The package provides a set of Datamarts—high-level, business-ready tables—that make it easy to analyze your BigQuery usage without wrestling with raw logs.

These models are designed to be:

  • Directly queried for ad-hoc analysis.
  • Connected to BI tools (Looker, Tableau, Superset) for dashboards.
  • Used for alerting (e.g., "Alert me if daily spend > $500").

🌍 Global Monitoring

daily_spend

This is your top-level executive summary. It aggregates all costs (Compute + Storage) by day.

Key Columns:

  • day: The date of the cost.
  • cost_category: 'compute' or 'storage'.
  • cost: The amount in your billing currency.

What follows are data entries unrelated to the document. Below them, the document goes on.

-- ==== Sys2Proof/Laws/Chain.lean ====
section
/-!
SUPPORT. The chain-closure builder (spec/41_table_builder.md R141) computes the direct table: when its outer loop
has ended every slot is Resolved with the entry of its control byte.
-/

namespace Sys2Proof.Machine

/-! ### Slots -/

theorem slotAt_setSlot (slot : Vector SlotStatus 256) (c d : Byte) (v : SlotStatus) :
    slotAt (setSlot slot c v) d = if d = c then v else slotAt slot d := by
  rw [slotAt, setSlot, slotAt, Vector.getElem_set]
  by_cases h : d = c
  · simp [h]
  · have h' : ¬ c.toNat = d.toNat := fun e => h (BitVec.eq_of_toNat_eq e.symm)
    simp [h, h']

/-- Every Resolved slot holds the entry of its control byte (the invariant of R142). -/
def SlotsOk (w p : Nat) (slot : Vector SlotStatus 256) : Prop :=
  ∀ c v, slotAt slot c = .resolved v → v = entry w p c

theorem slotAt_resolveSnapshot (w : Nat) (slot : Vector SlotStatus 256) (cr s : Nat) (c : Byte) :
    slotAt (resolveSnapshot w slot cr s) c = slotAt slot c ∨
    (c = top8 w s ∧ slotAt (resolveSnapshot w slot cr s) c = .resolved (cr ^^^ ((s <<< 8) &&& mask w))) := by
  unfold resolveSnapshot
  split
  · exact .inl rfl
  · rw [slotAt_setSlot]
    by_cases h : c = top8 w s
    · simp [h]
    · simp [h]

/-- The slot of the snapshot is Resolved afterwards. -/
theorem resolveSnapshot_resolves (w : Nat) (slot : Vector SlotStatus 256) (cr s : Nat) :
    ∃ v, slotAt (resolveSnapshot w slot cr s) (top8 w s) = .resolved v := by
  unfold resolveSnapshot
  split
  · exact ⟨_, by assumption⟩
  · exact ⟨_, by rw [slotAt_setSlot, if_pos rfl]⟩

/-! ### One chain -/

/-- What holds of a running chain that began at the register `r0`. -/
structure ChainOk (w p r0 : Nat) (slot : Vector SlotStatus 256) (ch : Chain) : Prop where
  cr : ch.cr = (step1 w p)^[ch.k] r0
  snap : ∀ j, j ≤ 8 → j ≤ ch.k → ch.snap[j]? = some ((step1 w p)^[ch.k - j] r0)
  len : ch.snap.length = min (ch.k + 1) 9
  notPast : ch.k ≤ ch.chainEnd
  near : ch.chainEnd ≤ ch.k + 8
  first : 8 ≤ ch.chainEnd
  values : SlotsOk w p slot
  pending : ∀ c, slotAt slot c = .inProgress →
    ch.k < ch.chainEnd ∧ c = top8 w ((step1 w p)^[ch.chainEnd - 8] r0)

/-- A slot that is not Unresolved stays so. -/
def Keeps (slot slot' : Vector SlotStatus 256) : Prop :=
  ∀ c, slotAt slot c ≠ .unresolved → slotAt slot' c ≠ .unresolved

/-- The number of Unresolved slots. -/
def unresolvedCount (slot : Vector SlotStatus 256) : Nat :=
  (Finset.univ.filter fun c : Fin 256 => slotAt slot (BitVec.ofFin c) = .unresolved).card

theorem unresolvedCount_le_of_keeps {slot slot' : Vector SlotStatus 256} (h : Keeps slot slot') :
    unresolvedCount slot' ≤ unresolvedCount slot := by
  apply Finset.card_le_card
  intro c hc
  simp only [Finset.mem_filter, Finset.mem_univ, true_and] at hc ⊢
  by_contra hne
  exact h _ hne hc

theorem unresolvedCount_lt {slot slot' : Vector SlotStatus 256} (h : Keeps slot slot') {c : Byte}
    (hc : slotAt slot c = .unresolved) (hc' : slotAt slot' c ≠ .unresolved) :
    unresolvedCount slot' < unresolvedCount slot := by
  apply Finset.card_lt_card
  refine ⟨fun d hd => ?_, fun hsub => ?_⟩
  · simp only [Finset.mem_filter, Finset.mem_univ, true_and] at hd ⊢
    by_contra hne
    exact h _ hne hd
  · have hmem : c.toFin ∈ Finset.univ.filter fun c : Fin 256 => slotAt slot (BitVec.ofFin c) = .unresolved := by
      simp only [Finset.mem_filter, Finset.mem_univ, true_and]; exact hc
    have := hsub hmem
    simp only [Finset.mem_filter, Finset.mem_univ, true_and] at this
    exact hc' this

/-- What the slots are after the oldest snapshot has been resolved. -/
theorem resolveOldest_spec {w p r0 : Nat} {slot : Vector SlotStatus 256} {ch : Chain} (hw : 8 ≤ w)
    (hp : p < 2 ^ w) (hr : r0 < 2 ^ w) (h : ChainOk w p r0 slot ch) (hlt : ch.k < ch.chainEnd) :
    SlotsOk w p (resolveOldest w slot (ch.shifted w p)) ∧
    Keeps slot (resolveOldest w slot (ch.shifted w p)) ∧
    (∀ c, slotAt (resolveOldest w slot (ch.shifted w p)) c = .inProgress →
      ch.k + 1 < ch.chainEnd ∧ c = top8 w ((step1 w p)^[ch.chainEnd - 8] r0)) := by
  by_cases h8 : 7 ≤ ch.k
  · have hs : (ch.shifted w p).snap[8]? = some ((step1 w p)^[ch.k - 7] r0) := by
      simpa [Chain.shifted] using h.snap 7 (by decide) h8
    have hcr : (ch.shifted w p).cr = (step1 w p)^[8] ((step1 w p)^[ch.k - 7] r0) := by
      rw [← Function.iterate_add_apply]
      have e : 8 + (ch.k - 7) = ch.k + 1 := by omega
      rw [e, Function.iterate_succ_apply', ← h.cr]; rfl
    have hval : (ch.shifted w p).cr ^^^ ((((step1 w p)^[ch.k - 7] r0) <<< 8) &&& mask w) =
        entry w p (top8 w ((step1 w p)^[ch.k - 7] r0)) := by
      rw [hcr, step1_iterate_eight hw (step1_iterate_lt hp hr _), Nat.xor_comm, ← Nat.xor_assoc, Nat.xor_self,
        Nat.zero_xor]
    have heq : resolveOldest w slot (ch.shifted w p) =
        resolveSnapshot w slot (ch.shifted w p).cr ((step1 w p)^[ch.k - 7] r0) := by
      rw [resolveOldest, hs]
    rw [heq]
    refine ⟨fun c v hv => ?_, fun c hc => ?_, fun c hc => ?_⟩
    · rcases slotAt_resolveSnapshot w slot (ch.shifted w p).cr ((step1 w p)^[ch.k - 7] r0) c with e | ⟨e1, e2⟩
      · exact h.values c v (e ▸ hv)
      · rw [e2] at hv
        rw [e1, ← hval]
        exact (SlotStatus.resolved.inj hv).symm
    · rcases slotAt_resolveSnapshot w slot (ch.shifted w p).cr ((step1 w p)^[ch.k - 7] r0) c with e | ⟨_, e2⟩
      · rw [e]; exact hc
      · rw [e2]; exact SlotStatus.noConfusion
    · rcases slotAt_resolveSnapshot w slot (ch.shifted w p).cr ((step1 w p)^[ch.k - 7] r0) c with e | ⟨_, e2⟩
      · obtain ⟨_, hc2⟩ := h.pending c (e ▸ hc)
        refine ⟨?_, hc2⟩
        by_contra hge
        have hk : ch.chainEnd - 8 = ch.k - 7 := by omega
        obtain ⟨v, hv⟩ := resolveSnapshot_resolves w slot (ch.shifted w p).cr ((step1 w p)^[ch.k - 7] r0)
        rw [hc2, hk, hv] at hc
        exact SlotStatus.noConfusion hc
      · rw [e2] at hc; exact SlotStatus.noConfusion hc
  · have hs : (ch.shifted w p).snap[8]? = none := by
      have hlen := h.len
      simp only [Chain.shifted, List.getElem?_eq_none_iff, List.length_take, List.length_cons]
      omega
    have heq : resolveOldest w slot (ch.shifted w p) = slot := by rw [resolveOldest, hs]
    rw [heq]
    refine ⟨h.values, fun c hc => hc, fun c hc => ⟨?_, (h.pending c hc).2⟩⟩
    have := h.first
    omega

📝 Example Query: Visualize Daily Trend

SELECT
day,
cost_category,
sum(cost) as total_cost
FROM {{ ref('daily_spend') }}
WHERE day >= DATE_SUB(CURRENT_DATE(), INTERVAL 30 DAY)
GROUP BY 1, 2
ORDER BY 1 DESC

⚡ Compute Monitoring

These models help you understand who is running queries and how much they cost.

most_expensive_jobs

Identifies individual queries that are driving up your bill. Great for spotting inefficient queries or "outlier" events relative to your normal workload.

Key Columns:

  • job_id: Unique BigQuery job ID.
  • user_email: Who ran it.
  • query: The SQL text (truncated or full, depending on configuration).
  • query_cost: Cost of this single execution.
  • total_slot_ms: Measure of unexpected complexity.

📝 Example Query: "Who spent more than $10 on a single query yesterday?"

SELECT
user_email,
job_id,
query_cost,
LEFT(query, 100) as query_preview
FROM {{ ref('most_expensive_jobs') }}
WHERE query_cost > 10
AND date(hour) = DATE_SUB(CURRENT_DATE(), INTERVAL 1 DAY)
ORDER BY query_cost DESC

most_expensive_users

Group costs by user or service account. Useful for chargebacks or identifying teams that need optimization training.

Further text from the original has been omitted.